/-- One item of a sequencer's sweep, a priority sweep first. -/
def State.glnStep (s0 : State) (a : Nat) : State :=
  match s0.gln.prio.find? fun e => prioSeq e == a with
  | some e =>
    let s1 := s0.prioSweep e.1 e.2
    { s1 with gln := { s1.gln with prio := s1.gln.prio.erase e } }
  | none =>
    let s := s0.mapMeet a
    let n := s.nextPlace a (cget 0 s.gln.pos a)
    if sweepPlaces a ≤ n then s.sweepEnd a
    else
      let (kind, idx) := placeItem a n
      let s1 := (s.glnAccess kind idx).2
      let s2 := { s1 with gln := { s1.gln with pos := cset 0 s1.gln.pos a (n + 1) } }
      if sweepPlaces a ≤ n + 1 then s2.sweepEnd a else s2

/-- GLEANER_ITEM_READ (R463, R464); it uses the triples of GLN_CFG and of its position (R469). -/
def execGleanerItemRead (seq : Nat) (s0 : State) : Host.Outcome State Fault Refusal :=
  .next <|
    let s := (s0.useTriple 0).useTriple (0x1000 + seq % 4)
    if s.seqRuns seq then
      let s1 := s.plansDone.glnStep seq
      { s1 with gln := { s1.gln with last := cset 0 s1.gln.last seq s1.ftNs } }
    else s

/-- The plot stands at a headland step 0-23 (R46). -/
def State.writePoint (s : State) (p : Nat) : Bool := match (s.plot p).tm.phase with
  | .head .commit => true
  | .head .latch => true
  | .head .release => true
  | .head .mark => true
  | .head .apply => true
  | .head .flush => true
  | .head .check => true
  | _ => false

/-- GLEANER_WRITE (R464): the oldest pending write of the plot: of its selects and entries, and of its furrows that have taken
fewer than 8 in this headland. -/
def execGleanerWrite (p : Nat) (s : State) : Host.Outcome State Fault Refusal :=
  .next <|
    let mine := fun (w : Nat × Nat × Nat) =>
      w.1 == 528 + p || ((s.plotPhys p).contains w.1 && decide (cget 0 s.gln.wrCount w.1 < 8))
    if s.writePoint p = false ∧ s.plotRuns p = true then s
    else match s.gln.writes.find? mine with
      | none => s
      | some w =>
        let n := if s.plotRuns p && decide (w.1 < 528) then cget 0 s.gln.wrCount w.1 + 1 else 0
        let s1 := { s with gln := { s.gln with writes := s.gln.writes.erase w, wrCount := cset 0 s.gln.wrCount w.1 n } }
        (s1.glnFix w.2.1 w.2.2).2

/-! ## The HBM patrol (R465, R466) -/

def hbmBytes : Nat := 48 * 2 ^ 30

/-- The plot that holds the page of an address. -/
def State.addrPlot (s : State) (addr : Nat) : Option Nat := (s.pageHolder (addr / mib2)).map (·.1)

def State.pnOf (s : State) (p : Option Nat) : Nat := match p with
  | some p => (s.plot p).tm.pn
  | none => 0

* [Instructions to follow]:
Copy each line from the entries above that has the word "glnStep" in it.

* [Written reply]:
def State.glnStep (s0 : State) (a : Nat) : State :=
      let s1 := s.plansDone.glnStep seq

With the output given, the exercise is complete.